Comment 1 Warren Togami 2005-04-14 07:51:00 UTC
Why did you report this against memtest86+?  memtest86+ has nothing to do with
the kernel.

Also you cannot run an i686 hugemem kernels with a x86_64 64-bit userspace. 
i686 kernels can only run 32bit programs.

Comment 2 Christopher P Johnson 2005-04-14 17:52:37 UTC
Oops, sorry, thanks for moving it to kernel, where it belongs.

Please ignore the comments about the hugemem i686 kernel - this is happening
with x86_64 (the tester recalled the multiple kernels provided on i686, and
thought he should also test with the hugemem kernel provided as part of x86_64
bits).

The problem is simply 32gb memory + rhel 3 update 5 beta + v40z = kernel panic
with memtest.

Comment 3 erik nguyen 2005-04-15 22:05:35 UTC
Created attachment 113259 [details]
lspci -vvvx output

Comment 4 Warren Togami 2005-04-18 12:14:26 UTC
http://www.memtest.org/
Please test it with memtest86+ for at least 24 hours to be 100% sure all 32GB of
RAM is good and there exists no other hardware trouble.  Yes this is unlikely
but it is better to be sure than waste time of engineers, both yours and ours.
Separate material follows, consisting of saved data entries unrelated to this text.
-- ==== Sys2Proof/Machine/Pointers.lean ====
section
/-! DEFINITION. GETPTRA to SUBPTRB (41_ptr.md). -/

namespace Sys2Proof.Machine

/-! ## The shared operations -/

/-- GETPTRx: the pointer, zero-extended, its bit 16 in C (41_ptr.md R150, R151). -/
def ptrGet (sel : PtrSel) (z c r : Bool) (cccc : BitVec 4) (d : RegAddr) (st : State) : Result State :=
  issue cccc (some d) none st fun o s =>
    let p := s.cur.ptr sel
    let v : Word := p.setWidth 32
    .next (s.complete
      { write := if r then some (o.d, v) else none
        cf := flagIf c (ptrCarry p)
        zf := flagIf z (zeroFlag v) })

/-- SETPTRx, ADDPTRx, SUBPTRx: the pointer becomes `f` of itself and the low 17 bits of the operand
(41_ptr.md R152 to R157). -/
def ptrModify (sel : PtrSel) (f : HubAddr → HubAddr → HubAddr) (cccc : BitVec 4) (src : Src) (st : State) : Result State :=
  issue cccc (srcField src) none st fun o s =>
    andThen (s.readSrc src o.d) fun v =>
    .next ((s.modCur fun c => c.setPtr sel (f (c.ptr sel) (v.setWidth 17))).complete {})

/-! ## The instructions -/

/-- GETPTRA D (41_ptr.md R150). -/
def execGetptra (z c r : Bool) (cccc : BitVec 4) (d : RegAddr) (s : State) : Result State := ptrGet .ptra z c r cccc d s

/-- GETPTRB D (41_ptr.md R151). -/
def execGetptrb (z c r : Bool) (cccc : BitVec 4) (d : RegAddr) (s : State) : Result State := ptrGet .ptrb z c r cccc d s

/-- SETPTRA D (41_ptr.md R152). -/
def execSetptraD (cccc : BitVec 4) (d : RegAddr) (s : State) : Result State := ptrModify .ptra (fun _ v => v) cccc (.reg d) s

/-- SETPTRA #n (41_ptr.md R152). -/
def execSetptraI (cccc : BitVec 4) (n : BitVec 9) (s : State) : Result State := ptrModify .ptra (fun _ v => v) cccc (.imm n) s

/-- SETPTRB D (41_ptr.md R153). -/
def execSetptrbD (cccc : BitVec 4) (d : RegAddr) (s : State) : Result State := ptrModify .ptrb (fun _ v => v) cccc (.reg d) s

/-- SETPTRB #n (41_ptr.md R153). -/
def execSetptrbI (cccc : BitVec 4) (n : BitVec 9) (s : State) : Result State := ptrModify .ptrb (fun _ v => v) cccc (.imm n) s

/-- ADDPTRA D (41_ptr.md R154). -/
def execAddptraD (cccc : BitVec 4) (d : RegAddr) (s : State) : Result State := ptrModify .ptra (· + ·) cccc (.reg d) s

/-- ADDPTRA #n (41_ptr.md R154). -/
def execAddptraI (cccc : BitVec 4) (n : BitVec 9) (s : State) : Result State := ptrModify .ptra (· + ·) cccc (.imm n) s

/-- ADDPTRB D (41_ptr.md R155). -/
def execAddptrbD (cccc : BitVec 4) (d : RegAddr) (s : State) : Result State := ptrModify .ptrb (· + ·) cccc (.reg d) s

/-- ADDPTRB #n (41_ptr.md R155). -/
def execAddptrbI (cccc : BitVec 4) (n : BitVec 9) (s : State) : Result State := ptrModify .ptrb (· + ·) cccc (.imm n) s

/-- SUBPTRA D (41_ptr.md R156). -/
def execSubptraD (cccc : BitVec 4) (d : RegAddr) (s : State) : Result State := ptrModify .ptra (· - ·) cccc (.reg d) s

/-- SUBPTRA #n (41_ptr.md R156). -/
def execSubptraI (cccc : BitVec 4) (n : BitVec 9) (s : State) : Result State := ptrModify .ptra (· - ·) cccc (.imm n) s

/-- SUBPTRB D (41_ptr.md R157). -/
def execSubptrbD (cccc : BitVec 4) (d : RegAddr) (s : State) : Result State := ptrModify .ptrb (· - ·) cccc (.reg d) s

/-- SUBPTRB #n (41_ptr.md R157). -/
def execSubptrbI (cccc : BitVec 4) (n : BitVec 9) (s : State) : Result State := ptrModify .ptrb (· - ·) cccc (.imm n) s

end Sys2Proof.Machine
end

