/-- Indirect operands (44_indirect.md R212 to R214): INDA and INDB designate the register pointed at, or, with `++` before, the
next one, wrapping at the top limit; any other field designates itself. Each pointer used moves once, wrapping within its
limits, by the mode of the side that names it or by the OR of both modes; nothing else of the cog changes. The model's own: ++
at the top limit and mixed modes: log 25. -/
def Obligations.IndirectOperandsResolveAndMove : Prop :=
  ∀ (c : Cog) (cccc : BitVec 4) (d s : Option RegAddr),
    let inc := fun p : IndReg => if p.ptr = p.top then p.bot else p.ptr + 1
    let dec := fun p : IndReg => if p.ptr = p.bot then p.top else p.ptr - 1
    let move := fun (m : BitVec 2) (p : IndReg) =>
      if m = 0b00 then p else ({ p with ptr := if m = 0b10 then dec p else inc p } : IndReg)
    let md : BitVec 2 := cccc.extractLsb' 2 2
    let ms : BitVec 2 := cccc.extractLsb' 0 2
    let c' := c.postModOperands cccc d s
    (∀ r ∈ ([(0x1F6, c.inda, c'.inda), (0x1F7, c.indb, c'.indb)] : List (RegAddr × IndReg × IndReg)),
      (d = some r.1 → (c.operands cccc d s).d = if md = 0b11 then inc r.2.1 else r.2.1.ptr) ∧
      (s = some r.1 → (c.operands cccc d s).s = if ms = 0b11 then inc r.2.1 else r.2.1.ptr) ∧
      (d ≠ some r.1 → s ≠ some r.1 → r.2.2 = r.2.1) ∧
      (d = some r.1 → s ≠ some r.1 → r.2.2 = move md r.2.1) ∧
      (d ≠ some r.1 → s = some r.1 → r.2.2 = move ms r.2.1) ∧
      (d = some r.1 → s = some r.1 → r.2.2 = move (md ||| ms) r.2.1)) ∧
    (∀ f, f ≠ 0x1F6 → f ≠ 0x1F7 →
      (d = some f → (c.operands cccc d s).d = f) ∧ (s = some f → (c.operands cccc d s).s = f)) ∧
    c' = { c with inda := c'.inda, indb := c'.indb } ∧
    (∀ m p, (move m p).bot = p.bot ∧ (move m p).top = p.top ∧ (IndOrdered p → IndOrdered (move m p)))

/-- The default condition table (30_encoding.md R97): the instruction executes iff bit `2*Cf + Zf` of CCCC is 1. The table is
the spec's default from general knowledge (log 1). -/
def Obligations.ConditionTableIsTheDefault : Prop :=
  ∀ cf zf : Bool,
    (List.range 16).map (fun k => cond (BitVec.ofNat 4 k) cf zf) =
      [false, !cf && !zf, !cf && zf, !cf, cf && !zf, !zf, cf != zf, !cf || !zf,
        cf && zf, cf == zf, zf, !cf || zf, cf, cf || !zf, cf || zf, true]

/-- A conditional instruction with no indirect operand whose condition fails changes nothing (30_encoding.md R97); this covers
every instruction but SETINDx and FIXINDx. The model's own: what the condition field means: log 1. -/
def Obligations.FailedConditionChangesNothing : Prop :=
  ∀ (i : Instr) (st : State) (cccc : BitVec 4) (d sf : Option RegAddr), i.issueFields = some (cccc, d, sf) →
    fieldInd d = false → fieldInd sf = false → cond cccc st.cur.cf st.cur.zf = false →
    Answers (exec i st) st {}

/-- An instruction that executes with an operand in $1F8..$1FF, or with an indirect operand resolved to $1F6..$1FF, is refused
(10_state.md R21, 44_indirect.md R212). The model's own: log 25, log 34. -/
def Obligations.OperandsWithNoMeaningAreRefused : Prop :=
  ∀ (i : Instr) (st : State) (cccc : BitVec 4) (d sf : Option RegAddr), i.issueFields = some (cccc, d, sf) →
    (fieldInd d || fieldInd sf || cond cccc st.cur.cf st.cur.zf) = true →
    (∀ f, d = some f → 0x1F8 ≤ f.toNat → exec i st = .refused .pinRegister) ∧
    (∀ f, d = some f → namesInd f = true → 0x1F6 ≤ (st.cur.target f (modeD cccc)).toNat →
      exec i st = .refused .indirectTarget) ∧
    ((∀ f, d = some f → st.cur.targetRefusal f (modeD cccc) = none) →
      (∀ f, sf = some f → 0x1F8 ≤ f.toNat → exec i st = .refused .pinRegister) ∧
      (∀ f, sf = some f → namesInd f = true → 0x1F6 ≤ (st.cur.target f (modeS cccc)).toNat →
        exec i st = .refused .indirectTarget))

/-- An instruction that reads a D or S operand in a mapped QUAD fewer than three clocks after a fill, or in an overlay range in
the two instructions after SETQUAD, is refused (70_reset_and_hazards.md R338, R340): of D, every instruction that reads it; of
S, every instruction with a register S, where D, if it is read too, is readable. The model's own: log 28. -/
def Obligations.ReadsInsideAWindowAreRefused : Prop :=
  ∀ (st : State) (cccc : BitVec 4) (d sf : RegAddr) (p : PtrExpr) (z c r : Bool) (src : Src),
    let refusedAt := fun (a : RegAddr) (i : Instr) =>
      (∀ n, st.cur.fill = .filling n → overlay st.cur.qbase a ≠ none → exec i st = .refused .readQuadFilling) ∧
      (st.cur.fill = .settled ∨ st.cur.fill = .readable ∨ overlay st.cur.qbase a = none →
        (∃ m ∈ st.cur.remaps, 2 ≤ m.left ∧ overlay m.base a ≠ none) → exec i st = .refused .readQuadRemapped)
    (∀ x ∈ ([(some sf, .wrbyteS cccc d sf), (none, .wrbyteP cccc d p), (some sf, .wrwordS cccc d sf), (none, .wrwordP cccc d p),
        (some sf, .wrlongS cccc d sf), (none, .wrlongP cccc d p), (none, .wrquadD cccc d), (none, .rdquadD cccc d),
        (none, .rdquadcD cccc d), (none, .setptraD cccc d), (none, .setptrbD cccc d), (none, .addptraD cccc d),
        (none, .addptrbD cccc d), (none, .subptraD cccc d), (none, .subptrbD cccc d), (none, .setquadD cccc d),
        (none, .setquazD cccc d), (some sf, .coginit z c r cccc d sf), (none, .clkset cccc d), (none, .cogstop cccc d),
        (none, .lockret cccc d), (none, .lockset c cccc d), (none, .lockclr c cccc d), (none, .subcnt z c cccc d),
        (none, .cmpcnt z c cccc d), (none, .passcnt cccc d), (srcField src, .waitcnt c r cccc d src),
        (srcField src, .waitpeq cccc d src), (srcField src, .waitpne cccc d src), (srcField src, .add cccc d src)] :
        List (Option RegAddr × Instr)),
      Executes st cccc (some d) x.1 → refusedAt (st.cur.operands cccc (some d) x.1).d x.2) ∧
    (∀ x ∈ ([(true, .wrbyteS cccc d sf), (true, .wrwordS cccc d sf), (true, .wrlongS cccc d sf),
        (false, .rdbyteS z cccc d sf), (false, .rdwordS z cccc d sf), (false, .rdlongS z cccc d sf),
        (false, .rdbytecS z cccc d sf), (false, .rdwordcS z cccc d sf), (false, .rdlongcS z cccc d sf),
        (true, .coginit z c r cccc d sf), (true, .waitcnt c r cccc d (.reg sf)), (true, .waitpeq cccc d (.reg sf)),
        (true, .waitpne cccc d (.reg sf)), (true, .add cccc d (.reg sf)), (false, .mov cccc d (.reg sf))] :
        List (Bool × Instr)),
      let o := st.cur.operands cccc (some d) (some sf)
      Executes st cccc (some d) (some sf) → (x.1 = true → Readable st o.d) → refusedAt o.s x.2)

/-- How long the windows last (70_reset_and_hazards.md R338 to R341): a fill window covers reads for three clocks and fetches
for three clocks and one instruction; a SETQUAD window three instructions; a written register three instructions. The model's
own: log 27, log 28. -/
def Obligations.WindowsCloseInTime : Prop :=
  ((Fill.filling 0).after 1).after 1 ≠ .readable ∧ (((Fill.filling 0).after 1).after 1).after 1 = .readable ∧
  (Fill.filling 0).after 3 = .readable ∧ Fill.readable.after 1 = .settled ∧ Fill.settled.after 1 = .settled ∧
  (∀ b, remapsAfter [⟨b, 3⟩] = [⟨b, 2⟩] ∧ remapsAfter [⟨b, 2⟩] = [⟨b, 1⟩] ∧ remapsAfter [⟨b, 1⟩] = []) ∧
  (∀ (r : Recent) (w x y z : Option RegAddr), (((r.after w).after x).after y) = ⟨y, x, w⟩ ∧
    ((((r.after w).after x).after y).after z) = ⟨z, y, x⟩)

/-! ## PTRA and PTRB -/

/-- GETPTRA, GETPTRB (41_ptr.md R150, R151): the pointer zero-extended into D if R, its bit 16 into C if C, whether it is zero
into Z if Z. The model's own: Z as a test for zero: log 4; that the letters R, C and Z ask for D, C and Z, and that the flags
are written with R = 0 too: log 2. -/
def Obligations.GetptrDeliversThePointer : Prop :=
  ∀ (st : State) (z c r : Bool) (cccc : BitVec 4) (d : RegAddr),
    ∀ x ∈ ([(st.cur.ptra, .getptra z c r cccc d), (st.cur.ptrb, .getptrb z c r cccc d)] : List (HubAddr × Instr)),
    let o := st.cur.operands cccc (some d) none
    let s := st.issued cccc (some d) none
    Executes st cccc (some d) none → CellsSorted st.cur.ram →
    Answers (exec x.2 st) s
      { write := if r then some (o.d, x.1.setWidth 32) else none
        cf := if c then some (x.1.getLsbD 16) else none
        zf := if z then some (x.1 == 0) else none }
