theorem execSubcnt_executes {z c : Bool} :
    let o := st.cur.operands k (some d) none
    let s := st.issued k (some d) none
    let high := decide (st.cur.cntPhase = .subcnt)
    let p := s.cntDifference high (s.cur.reg o.d)
    Executes st k (some d) none → Readable s o.d →
    ∃ g : Bool, execSubcnt z c k d st = .next (((p.1.drawn 1).complete
      { write := some (o.d, p.2), zf := flagIf z (p.2 == 0), cf := flagIf c g }).endPhase high .subcnt) := by
  intro o s high p hx hr
  refine ⟨Config.anyFlag p.1.draws, ?_⟩
  have hphase : decide (s.cur.cntPhase = .subcnt) = high := by simp [s, high]
  rw [execSubcnt, issue_executes hx, State.readReg_of_readable hr, andThen_next, hphase]
  rfl

theorem execCmpcnt_executes {z c : Bool} :
    let o := st.cur.operands k (some d) none
    let s := st.issued k (some d) none
    let high := decide (st.cur.cntPhase = .cmpcnt)
    let p := s.cntDifference high (s.cur.reg o.d)
    Executes st k (some d) none → Readable s o.d →
    execCmpcnt z c k d st = .next ((p.1.complete
      { zf := flagIf z (p.2 == 0), cf := flagIf c (cntPassed p.2) }).endPhase high .cmpcnt) := by
  intro o s high p hx hr
  have hphase : decide (s.cur.cntPhase = .cmpcnt) = high := by simp [s, high]
  rw [execCmpcnt, issue_executes hx, State.readReg_of_readable hr, andThen_next, hphase]
  rfl

end Operations

/-- Settles O54: the low half reads the counter and latches, the high half delivers the latch. -/
theorem getcntDeliversTheHalves : Obligations.GetcntDeliversTheHalves := fun st k d => by
  intro o s hx hram
  have hsorted : CellsSorted s.cur.ram := by simpa [s] using hram
  refine ⟨fun hlow => ?_, fun hhigh => ⟨_, execGetcnt_high hx hhigh, delivers_complete (.inr hsorted)⟩⟩
  obtain ⟨n, hn, he⟩ := execGetcnt_low hx hlow
  exact ⟨n, _, hn, he, delivers_drawn_complete (.inr (by simpa using hsorted))⟩

/-- Settles O55. -/
theorem subcntSubtracts : Obligations.SubcntSubtracts := fun st z c k d => by
  intro o s dv hx hr hram
  have hsorted : CellsSorted s.cur.ram := by simpa [s] using hram
  obtain ⟨g, he⟩ := execSubcnt_executes (z := z) (c := c) hx hr
  refine ⟨fun hlow => ?_, fun hhigh => ?_⟩
  · obtain ⟨n, hn, hd⟩ := s.cntDifference_low dv
    rw [decide_eq_false hlow, hd] at he
    refine ⟨n, g, _, (st.issued_clocksToDue k (some d) none).symm.trans_le hn, he, ?_⟩
    rw [State.drawn_drawn]
    exact delivers_drawn_complete (.inr (by simpa using hsorted))
  · rw [decide_eq_true hhigh, State.cntDifference_high, State.endPhase_high] at he
    exact ⟨g, _, he, delivers_drawn_complete (.inr hsorted)⟩

/-- Settles O56. -/
theorem cmpcntCompares : Obligations.CmpcntCompares := fun st z c k d => by
  intro o s dv hx hr
  have he := execCmpcnt_executes (z := z) (c := c) hx hr
  refine ⟨fun hlow => ?_, fun hhigh => ?_⟩
  · obtain ⟨n, hn, hd⟩ := s.cntDifference_low dv
    rw [decide_eq_false hlow, hd] at he
    exact ⟨n, _, (st.issued_clocksToDue k (some d) none).symm.trans_le hn, he, delivers_drawn_complete (.inl rfl)⟩
  · rw [decide_eq_true hhigh, State.cntDifference_high, State.endPhase_high] at he
    exact ⟨_, he, delivers_complete (.inl rfl)⟩

end Sys2Proof.Machine
end

section
/-! PROOFS. PASSCNT: one pass in every state, and the loop of a cog that runs alone, which reaches its target. -/

namespace Sys2Proof.Machine

/-! ## One pass (46_cnt_wait.md R258) -/

/-- The moment of the target, `n` clocks on: the one noted before, or the next at which CNTL equals the target. -/
theorem State.passMoment_after (s : State) (n m : Nat) (target : Word) :
    ((s.passClocks n).drawn m).passMoment target =
      s.cur.passAt.getD (s.hub.elapsed + n + (target - cntl (s.hub.cnt + BitVec.ofNat 64 n)).toNat) := by
  simp only [State.passMoment, State.clocksToTarget, State.drawn_cur, State.drawn_hub, State.passClocks_cur,
    State.passClocks_hub]

/-- The end of a pass that leaves the PASSCNT behind; it has read the counter after `n` clocks. -/
def State.passOn (s : State) (n : Nat) : State := ((s.passClocks n).drawn 1).complete {}

/-- The end of a pass after which the PASSCNT executes again; the moment of its target is noted. -/
def State.passAgain (s : State) (n moment : Nat) : State :=
  ((((s.passClocks n).modCur Cog.stepBack).drawn 1).complete {}).modCur fun c => { c with passAt := some moment }

theorem execPasscnt_executes {st : State} {k : BitVec 4} {d : RegAddr} :
    let o := st.cur.operands k (some d) none
    let s := st.issued k (some d) none
    let dv := s.cur.reg o.d
    Executes st k (some d) none → Readable s o.d →
    ∃ n : Nat, st.clocksToDue ≤ n ∧ (st.cur.passAt ≠ none → n < st.clocksToDue + 2 ^ 31) ∧
      let low := cntl (st.hub.cnt + BitVec.ofNat 64 n)
      let now := st.hub.elapsed + n
      let moment := st.cur.passAt.getD (now + (dv - low).toNat)
      execPasscnt k d st = .next (
        if cntPassed (low - dv) || decide (moment ≤ now) then s.passOn n else s.passAgain n moment) := by
  intro o s dv hx hr
  obtain ⟨n, hn, hlt, hs⟩ := s.samplePasscnt_eq
  have hat : s.cur.passAt = st.cur.passAt := by simp [s]
  rw [State.issued_clocksToDue] at hn hlt
  refine ⟨n, hn, hat ▸ hlt, ?_⟩
  intro low now moment
  have hmoment : moment = ((s.passClocks n).drawn 1).passMoment dv := by
    rw [State.passMoment_after, hat]
    rfl
  clear_value moment
  rw [execPasscnt, issue_executes hx, State.readReg_of_readable hr, andThen_next, hs, hmoment]
  rfl

/-- However a pass ends, one more instruction has gone by, and at most the program counter has moved. -/
theorem State.pass_delivers (s : State) (n moment : Nat) (goesOn : Bool) :
    ∃ u, (if goesOn then s.passOn n else s.passAgain n moment) =
        (if goesOn then u else u.modCur fun c => { c with passAt := some moment }) ∧
      Delivers (if goesOn then s.passClocks n else (s.passClocks n).modCur Cog.stepBack) u {} := by
  cases goesOn <;> exact ⟨_, rfl, delivers_drawn_complete (.inl rfl)⟩

/-! ## The loop of a cog that runs alone (46_cnt_wait.md R258, U29) -/

/-- A cog but for its program counter and its pipeline. -/
def Cog.still (c : Cog) : Cog :=
  { c with pc := 0, recent := ⟨none, none, none⟩, fill := .settled, remaps := [], cntPhase := .none, passAt := none, due := 0 }

theorem Cog.specialsKept_of_still {c c' : Cog} (h : c'.still = c.still) : SpecialsKept { c with pc := c'.pc } c' := by
  unfold SpecialsKept
  exact congrArg (fun x : Cog => { x with
    ram := c'.ram, pinRegs := c'.pinRegs, quad := c'.quad, lastStored := c'.lastStored, cf := c'.cf, zf := c'.zf, pc := c'.pc,
    recent := c'.recent, fill := c'.fill, remaps := c'.remaps, cntPhase := c'.cntPhase, passAt := c'.passAt, due := c'.due }) h

/-- `t` is `s` with the program counter of its cog at `pc`, after instructions that let clocks and the pipeline go by and change
nothing else. -/
structure State.PassesTo (s : State) (pc : RegAddr) (t : State) : Prop where
  pc     : t.cur.pc = pc
  cog    : t.cur.still = s.cur.still
  others : ∀ j, j ≠ s.turn → t.cogAt j = s.cogAt j
  mem    : t.hub.mem = s.hub.mem
  turn   : t.turn = s.turn
  reset  : t.resetPending = s.resetPending

namespace State.PassesTo

variable {s t u : State} {pc pc' : RegAddr}

theorem refl (s : State) : s.PassesTo s.cur.pc s := ⟨rfl, rfl, fun _ _ => rfl, rfl, rfl, rfl⟩

theorem trans (h : s.PassesTo pc t) (g : t.PassesTo pc' u) : s.PassesTo pc' u where
  pc := g.pc
  cog := g.cog.trans h.cog
  others j hj := (g.others j (h.turn ▸ hj)).trans (h.others j hj)
  mem := g.mem.trans h.mem
  turn := g.turn.trans h.turn
  reset := g.reset.trans h.reset

theorem modCur (h : s.PassesTo pc t) {f : Cog → Cog} (hpc : (f t.cur).pc = pc') (hf : (f t.cur).still = t.cur.still) :
    s.PassesTo pc' (t.modCur f) :=
  h.trans ⟨by rw [cur_modCur, hpc], by rw [cur_modCur, hf], fun _ hj => t.cogAt_modCur_ne hj f, rfl, rfl, rfl⟩
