-- ==== Sys2Proof/Config.lean ====
section
/-! DEFINITION. What is fixed for every FL240: the capacities and limits the manual gives, and the one value it
leaves open. -/

namespace Sys2Proof.Config

/-- Entries of the field ingress FIFO (R135). -/
abbrev fieldIngressRoom : Nat := 32
/-- The count of waiting frames at which FIELD-HALF is raised (R135). -/
abbrev fieldHalf : Nat := 16
/-- Entries of the trunk ingress FIFO (R137). -/
abbrev trunkIngressRoom : Nat := 16
/-- Entries of the pass-through queue and of the field egress queue (R139). -/
abbrev foreignRoom : Nat := 16
/-- Entries of the request queue (R143). -/
abbrev requestRoom : Nat := 4
/-- Entries of the Park List (R15). -/
abbrev parkRoom : Nat := 32
/-- Entries of the Recent Arrivals list (R39). -/
abbrev arrivalRoom : Nat := 256
/-- Entries of one report queue (R101). -/
abbrev reportRoom : Nat := 64
/-- Records of one REPORT frame (R108). -/
abbrev recordsPerFrame : Nat := 8
/-- The longest payload of a frame (R132). -/
abbrev payloadMax : Nat := 248
/-- The last bin number (R1). -/
abbrev lastBin : Nat := 4095
/-- Bins of one segment (R1). -/
abbrev segmentSize : Nat := 128
/-- The value at which Part Time stops (R148). -/
abbrev partTimeMax : Nat := 4294967295
/-- The value at which a statistics counter stops (R157). -/
abbrev counterMax : Nat := 4294967295
/-- The value at which a channel's credit stops (R111). -/
abbrev creditMax : Nat := 255
/-- The value at which a channel's lost count stops (R103). -/
abbrev lostMax : Nat := 65535
/-- Seconds of the holdoff after a condition notice (R155). -/
abbrev holdoffStart : Nat := 10
/-- The part identification value that INFO returns (section 12.2). -/
abbrev partIdentification : Nat := 0x4C24

/-- FREE VALUE (log entry 5). The lanes heard and best margin octets of a BIN READ reply for a bin whose
reception is absent: R161 marks the absence by copies 0 and says nothing of these three octets. -/
opaque absentReceptionOctet : Nat → Octet

end Sys2Proof.Config
end

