-- ==== Sys2Proof/Machine/Timers.lean ====
section
/-! DEFINITION. The one-second tick and the events that fall at it (R13, R42, R106, R119, R148, R156). -/

namespace Sys2Proof.Machine

/-- A held segment whose timer has reached 0 leaves the held set, and its parked readings are released (R13). -/
def State.takeHoldExpiry (segment : Nat) (s : State) : State :=
  if s.table.timer segment = some 0 then { s with table := s.table.release segment } else s

/-- HOLD_TIMER_EXPIRY (R13): of a segment whose timer has reached 0. -/
def execHoldTimerExpiry (segment : Nat) (s : State) : Out := .next (s.takeHoldExpiry segment)

/-- The end of the holdoff (R156): a notice waits when a gain came in the holdoff, an alert address is present,
and the alert set is not empty and differs from the last set sent. -/
def State.takeHoldoffEnd (s : State) : State :=
  if s.report.conditions.holdoff = some 0 then
    let u := s.report.conditions
    let follows := u.gainInHoldoff && u.address.isSome && s.alertSet != 0 && s.alertSet != u.lastSent
    s.onReport fun r =>
      { r with
        conditions :=
          { r.conditions with
            holdoff := none, gainInHoldoff := false, noticeWaiting := r.conditions.noticeWaiting || follows } }
  else s

/-- HOLDOFF_END (R156). -/
def execHoldoffEnd (s : State) : Out := .next s.takeHoldoffEnd

/-- The events of the last tick that have not been taken yet, taken before the next tick counts (log entry 8): they
fall at their own tick, so none can fall after the next one. -/
def State.overdueEvents (s : State) : State :=
  ((((List.range 32).foldl (fun t segment => t.takeHoldExpiry segment) s).takeAutoExpiry).takeBoundary).takeHoldoffEnd

/-- An entry is due at a tick (R42): Part Time is at least its first arrival plus the dedup hold as it stands.  Each
tick tests every entry anew, so a longer hold takes back what a shorter one found. -/
def Arrival.tested (now dedupHold : Nat) (e : Arrival) : Arrival :=
  { e with due := decide (e.firstArrival + dedupHold ≤ now) }

/-- The auto countdown at a tick: above 0 it falls by 1, and on reaching 0 its expiry falls (R119). -/
def SweepEngine.tick (e : SweepEngine) : SweepEngine :=
  match e.countdown with
  | none => e
  | some n => { e with countdown := some (n - 1), expired := e.expired || n == 1 }

/-- The count of one tick (R13, R42, R106, R119, R148, R156): Part Time rises unless it stands at its maximum,
the countdowns fall, entries are tested, and a pace boundary falls on a multiple of the pace period. -/
def State.countTick (s : State) : State :=
  let rises := decide (s.now < Config.partTimeMax)
  let now := if rises then s.now + 1 else s.now
  { s with
    mgmt := { s.mgmt with partTime := now }
    table := { s.table with held := s.table.held.map fun e => (e.1, e.2 - 1) }
    filter := { s.filter with entries := s.filter.entries.map (Arrival.tested now s.mgmt.params.dedupHold) }
    sweep := s.sweep.tick
    report :=
      { s.report with
        boundary := s.report.boundary || (rises && now % s.mgmt.params.pacePeriod == 0)
        conditions :=
          { s.report.conditions with holdoff := s.report.conditions.holdoff.map (· - 1) } } }

/-- PART_TIME_TICK (R148). -/
def execPartTimeTick (s : State) : Out := .next s.overdueEvents.countTick

end Sys2Proof.Machine
end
Comment 5 Christopher P Johnson 2005-04-19 02:32:28 UTC
The failure is proving elusive/difficult to reproduce - we've had 3 systems
rerunning tests for multiple days without recreating. Recently a processor
errata was announced about stale tlb entries - this may be a possible root
cause.

Comment 6 Ernie Petrides 2005-10-04 00:35:33 UTC
Closing due to expectation that this was not a kernel problem.